From U.S. v. Griffith, decided yesterday by Judge P. Kevin Castel (S.D.N.Y.):

Defendant Virgil Griffith is charged in an indictment with conspiring to violate the International Emergency Economic Powers Act (“IEEPA”), 50 U.S.C. §§ 1701–1706. The indictment alleges that an object of the fifteen-month conspiracy was to provide services to the Democratic People’s Republic of North Korea (“DPRK”) without the required government approvals. He now moves to dismiss the indictment …. [U]pon review of the law governing the offense conduct, the indictment states a federal crime and violates no constitutional prohibition….

Griffith asserts that he is an American citizen from Tuscaloosa, who at the time of the acts underlying the indictment, was domiciled in Singapore working for the Ethereum Foundation as a Senior Researcher. His position was similar to a business development manager for the Foundation. As part of his employment and interest in cryptocurrencies, Griffith spoke and gave presentations at various panels or conferences about the technology.

In August 2018, Griffith learned about a cryptocurrency conference in North Korea. Since early 2018, Griffith wanted to establish an Ethereum environment in the DPRK, at one point texting a colleague, “we’d love to make an Ethereum trip to the DPRK and setup an Ethereum node…. It’ll help them circumvent the current sanctions on them.” Griffith also sent texts to a colleague speculating that while he was not sure why the DPRK was interested in cryptocurrencies, it was “probably avoiding sanctions.”

In January 2019, Griffith applied to the State Department for permission to travel to the DPRK, informing them that he would speak at a cryptocurrency conference about “the applications of blockchain technology to business and anti-corruption.” The State Department denied his request, though according to the defense, they did not inform him that traveling to DRPK or participating in the conference would violate United States law. Griffith was determined to attend despite the denial, and sought the approval of the DPRK UN Mission in Manhattan. He sent the mission (via email) copies of his CV, passport, and explained his desire to attend the conference. He was granted a visa a month later.

Griffith flew to the DPRK on April 18, 2019. The conference was held from April 23 to April 24. He flew back to Singapore on April 25. The parties characterize the nature of Griffith’s presentation differently. Griffith claims that he spoke before approximately 100 North Koreans, covering very basic information about use of blockchain technology, use of “smart contracts,” and “information that one could readily learn from a Google search[.]” The government claims that Griffith gave a presentation and answered questions on cryptocurrency topics that were pre-approved by the DPRK and largely surrounded the potential to launder money and evade sanctions. The government obtained portions of audio recordings of the conference that have been produced to the defendant.
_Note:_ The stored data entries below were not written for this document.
-- ==== Sys2Proof/Laws/Adoption.lean ====
section
/-! SUPPORT. What the adoption of a chip's inputs leaves (R56, R75, R76, R95, R110). -/

namespace Sys2Proof.Machine

theorem State.ownerLevel_eq (s : State) (i : Input) : s.ownerLevel i = s.levelOfOwner (s.own.get i).owner i := by
  unfold State.ownerLevel State.levelOfOwner State.levelOf
  cases (s.own.get i).owner <;> rfl

/-- What taking the owner level afresh does to moves and bus (R50). -/
theorem State.handOwnerTarget_pursue (s : State) (i : Input) :
    ((s.handOwnerTarget i).moves, (s.handOwnerTarget i).bus) =
      s.pursue i (s.levelOfOwner (s.own.get i).owner i) (s.own.get i).padChoice := by
  unfold State.handOwnerTarget State.pursue
  rw [State.ownerLevel_eq]
  split <;> simp_all

/-- The gain commands that an input's move has just put in the queue. -/
def MoveCtl.issued (i : Input) (m : MoveCtl) : List QueueEntry :=
  match m.move with
  | .queued a => [.write (.gain i a.pad a.p)]
  | .idle => []
  | .onWire _ => []
  | .landing _ _ => []

/-- A target handed over while the input is IDLE, as one change of its cell and of the queue. -/
theorem State.handTarget_idle (s : State) (i : Input) (a : Setting) (h : (s.moves.get i).move = .idle) :
    s.handTarget i a = { s with
      moves := s.moves.set i (MoveCtl.deal (s.holds i) a (s.moves.get i)).1
      bus := { s.bus with
        queue := s.bus.queue ++ (MoveCtl.deal (s.holds i) a (s.moves.get i)).1.issued i } } := by
  unfold State.handTarget
  congr 1
  unfold MoveCtl.deal
  rw [h]
  simp only [Move.inFlight]
  split
  · simp [MoveCtl.issued]
  · split
    · simp [MoveCtl.issued]
    · split
      · simp [MoveCtl.issued]
      · simp [MoveCtl.issued, Bus.addWrite]

/-- A target whose dealing changes nothing. -/
theorem State.handTarget_same (s : State) (i : Input) (a : Setting)
    (h : MoveCtl.deal (s.holds i) a (s.moves.get i) = (s.moves.get i, false)) : s.handTarget i a = s := by
  unfold State.handTarget
  rw [h]
  simp

/-- Dealing with the target that the same dealing has just left pending changes nothing more. -/
theorem State.dealPending_handTarget (s : State) (i : Input) (a : Setting) (h : (s.moves.get i).move = .idle)
    (hf : (s.moves.get i).failed = none) : (s.handTarget i a).dealPending i = s.handTarget i a := by
  have hd : (MoveCtl.deal (s.holds i) a (s.moves.get i)).1 =
      if a = (s.moves.get i).setting then { s.moves.get i with pending := none, failed := none }
      else if s.holds i then { s.moves.get i with pending := some a, failed := none }
      else { s.moves.get i with move := .queued a, pending := none, failed := none } := by
    unfold MoveCtl.deal
    rw [h]
    simp only [Move.inFlight, hf]
    split
    · rw [← h]
    · rw [if_neg (by simp)]
      split
      · rw [← h]
      · rfl
  have hc : ((s.handTarget i a).moves.get i) = (MoveCtl.deal (s.holds i) a (s.moves.get i)).1 := by
    simp [State.handTarget]
  unfold State.dealPending
  rw [hc, hd]
  by_cases h1 : a = (s.moves.get i).setting
  · simp [h1, h]
  · by_cases h2 : s.holds i = true
    · rw [if_neg h1, if_pos h2]
      simp only [h]
      have hm : (s.handTarget i a).moves.get i = { s.moves.get i with pending := some a, failed := none } := by
        rw [hc, hd, if_neg h1, if_pos h2]
      have hh : (s.handTarget i a).holds i = true := by
        rw [← h2]
        unfold State.holds
        rw [hm]
        rfl
      have hx : MoveCtl.deal ((s.handTarget i a).holds i) a ((s.handTarget i a).moves.get i) =
          ((s.handTarget i a).moves.get i, false) := by
        rw [hm, hh]
        simp [MoveCtl.deal, Move.inFlight, h, h1]
      exact State.handTarget_same _ _ _ hx
    · rw [if_neg h1, if_neg h2]

/-- What becomes of an input's cell when the part comes to know its setting and deals with a target (R61, R75). -/
def MoveCtl.adopted (hold : Bool) (t : Setting) (target : Option Setting) (m : MoveCtl) : MoveCtl :=
  match target with
  | some a => (MoveCtl.deal hold a { m with setting := t, failed := none, status := .known }).1
  | none => { m with setting := t, failed := none, status := .known }

/-- Dealing with a target leaves the setting as it is. -/
theorem MoveCtl.deal_setting (hold : Bool) (a : Setting) (m : MoveCtl) : (MoveCtl.deal hold a m).1.setting = m.setting := by
  unfold MoveCtl.deal
  split
  · rfl
  · split_ifs <;> rfl

/-- The moves and the bus after one input's adoption, from an input that is IDLE. -/
theorem State.adopt_moves (startUp : Bool) (i : Input) (w : Byte) (s : State) (h : (s.moves.get i).move = .idle) :
    let m := (s.moves.get i).adopted (decide ((s.phantoms.get i).seq ≠ .idle)) (wordSetting w) (s.adoptedTarget i)
    (s.adopt startUp i w).moves = s.moves.set i m ∧
      (s.adopt startUp i w).bus = { s.bus with queue := s.bus.queue ++ m.issued i } := by
  intro m
  let m0 : MoveCtl := { s.moves.get i with setting := wordSetting w, failed := none, status := .known }
  let s2 := if startUp then s.becomeKnown i (wordSetting w) else
    (s.becomeKnown i (wordSetting w)).raiseMoved i .adopted
  have hs2m : s2.moves = s.moves.set i m0 := by
    simp only [s2]
    split <;> simp [State.becomeKnown, State.modMove, Tab.modify, m0]
  have hs2b : s2.bus = s.bus := by simp only [s2]; split <;> simp
  have hs2p : s2.phantoms = s.phantoms := by simp only [s2]; split <;> simp
  have hs2o : s2.own = s.own := by simp only [s2]; split <;> simp
  have hs2l : s2.levelOfOwner (s2.own.get i).owner i = s.levelOfOwner (s.own.get i).owner i := by
    have hp : s2.pairs = (s.becomeKnown i (wordSetting w)).pairs := by simp only [s2]; split <;> simp
    rw [hs2o]
    unfold State.levelOfOwner
    cases (s.own.get i).owner with
    | none => rfl
    | some who =>
      simp only [State.levelOf]
      rw [State.pair?_congr hp]
      unfold State.becomeKnown
      rw [State.pair?_updatePairs, if_pos rfl]
      have hx : ((s.modMove i fun m => { m with setting := wordSetting w, failed := none, status := .known }).pair? who i)
          = s.pair? who i := rfl
      rw [hx]
      cases s.pair? who i <;> rfl
  have hm0 : s2.moves.get i = m0 := by rw [hs2m]; simp
  have hh2 : s2.holds i = decide ((s.phantoms.get i).seq ≠ .idle) := by
    unfold State.holds
    rw [hm0, hs2p]
    simp [m0]
  have hidle : (s2.moves.get i).move = .idle := by rw [hm0]; exact h
  have hfail : (s2.moves.get i).failed = none := by rw [hm0]
  have hgoal : ∀ u : State, u.moves = (s2.arbiterAdopts i).moves → u.bus = (s2.arbiterAdopts i).bus →
      u.phantoms = s2.phantoms → (u.dealPending i).moves = s.moves.set i m ∧
      (u.dealPending i).bus = { s.bus with queue := s.bus.queue ++ m.issued i } := by
    have direct : s.levelOfOwner (s.own.get i).owner i = none → ∀ u : State, u.moves = s2.moves → u.bus = s2.bus →
        u.phantoms = s2.phantoms → (u.dealPending i).moves = s.moves.set i m ∧
        (u.dealPending i).bus = { s.bus with queue := s.bus.queue ++ m.issued i } := by
      intro hl u h1 h2 h3
      have ht : s.adoptedTarget i = (s.moves.get i).pending := by unfold State.adoptedTarget; rw [hl]
      have hu : u.moves.get i = m0 := by rw [h1, hm0]
      have huh : u.holds i = decide ((s.phantoms.get i).seq ≠ .idle) := by
        rw [← hh2]; unfold State.holds; rw [h1, h3]
      cases hp : (s.moves.get i).pending with
      | none =>
        have hm : m = m0 := by simp only [m, ht, hp, MoveCtl.adopted, m0]
        have : u.dealPending i = u := by
          unfold State.dealPending
          rw [hu]
          simp only [m0, h, hp]
        rw [this, h1, hs2m, h2, hs2b, hm]
        refine ⟨rfl, ?_⟩
        simp [MoveCtl.issued, m0, h]
      | some b =>
        have hm : m = (MoveCtl.deal (decide ((s.phantoms.get i).seq ≠ .idle)) b m0).1 := by
          simp only [m, ht, hp, MoveCtl.adopted, m0]
        have : u.dealPending i = u.handTarget i b := by
          unfold State.dealPending
          rw [hu]
          simp only [m0, h, hp]
        rw [this, State.handTarget_idle _ _ _ (by rw [hu]; exact h), hu, huh]
        simp [hm, h1, h2, hs2m, hs2b]
    intro u h1 h2 h3
    cases hl : s.levelOfOwner (s.own.get i).owner i with
    | none =>
      refine direct hl u ?_ ?_ h3
      · rw [h1]
        unfold State.arbiterAdopts
        split
        · rfl
        · unfold State.handOwnerTarget
          rw [State.ownerLevel_eq, hs2l, hl]
      · rw [h2]
        unfold State.arbiterAdopts
        split
        · rfl
        · unfold State.handOwnerTarget
          rw [State.ownerLevel_eq, hs2l, hl]
    | some g =>
      have ho : ∃ who, (s2.own.get i).owner = some who := by
        rw [hs2o]
        cases hw : (s.own.get i).owner with
        | none => rw [hw] at hl; simp [State.levelOfOwner] at hl
        | some who => exact ⟨who, rfl⟩
      obtain ⟨who, hw⟩ := ho
      have ha : s2.arbiterAdopts i = s2.handTarget i (analogTarget g (s.own.get i).padChoice) := by
        unfold State.arbiterAdopts
        rw [hw]
        simp only [State.handOwnerTarget]
        rw [State.ownerLevel_eq, hs2l, hl, hs2o]
      have hd := State.dealPending_handTarget s2 i (analogTarget g (s.own.get i).padChoice) hidle hfail
      have hm : m = (MoveCtl.deal (decide ((s.phantoms.get i).seq ≠ .idle))
          (analogTarget g (s.own.get i).padChoice) m0).1 := by
        simp only [m, State.adoptedTarget, hl, MoveCtl.adopted, m0]
      rw [ha] at h1 h2
      have e1 : (u.dealPending i).moves = (((s2.handTarget i (analogTarget g (s.own.get i).padChoice)).dealPending i)).moves
          ∧ (u.dealPending i).bus = (((s2.handTarget i (analogTarget g (s.own.get i).padChoice)).dealPending i)).bus := by
        unfold State.dealPending
        rw [h1]
        split
        · simp only [State.handTarget, State.holds, h1, h2, h3]
          exact ⟨rfl, rfl⟩
        all_goals exact ⟨h1, h2⟩
      rw [e1.1, e1.2, hd, State.handTarget_idle _ _ _ hidle, hm0, hh2, ← hm]
      simp [hs2m, hs2b]
  exact hgoal (s2.arbiterAdopts i) rfl rfl (by simp)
Upon returning to Singapore, Griffith visited the U.S. embassy to report his trip, and was interviewed by a State Department official for “several hours.” On May 22, 2019, he traveled to New York and was interviewed by the FBI at their request. On November 6, 2019, he was questioned over the phone by the FBI. On November 12, 2019, he again was interviewed by the FBI, this time in San Francisco, where he voluntarily turned over his cell phone. On or about November 28, 2019, he was arrested at Los Angeles International Airport on a criminal complaint. On January 7, 2020, an indictment was filed charging him with one count of conspiring to violate the IEEPA….

While framed as a challenge to the face of the indictment and its legal and constitutional infirmities, Griffith, in actuality, argues that the facts that are likely to be presented at trial will not support a lawful conviction. His argument vacillates between complaining of the paucity of facts alleged in the indictment and an assertion that the government’s evidence and theory of the case will not succeed in proving a crime: “While the indictment lists not a single allegation of fact, based on the government’s complaint, its filing in this case, and the discovery it has produced to date, it appears that the government’s theory is that by attending and speaking at a blockchain conference in Pyongyang, Mr. Griffith provided ‘services’ because he ‘provided the DPRK with valuable information on blockchain and cryptocurrency technologies, and participated in discussions regarding cryptocurrency technologies to evade sanctions and launder money.'” …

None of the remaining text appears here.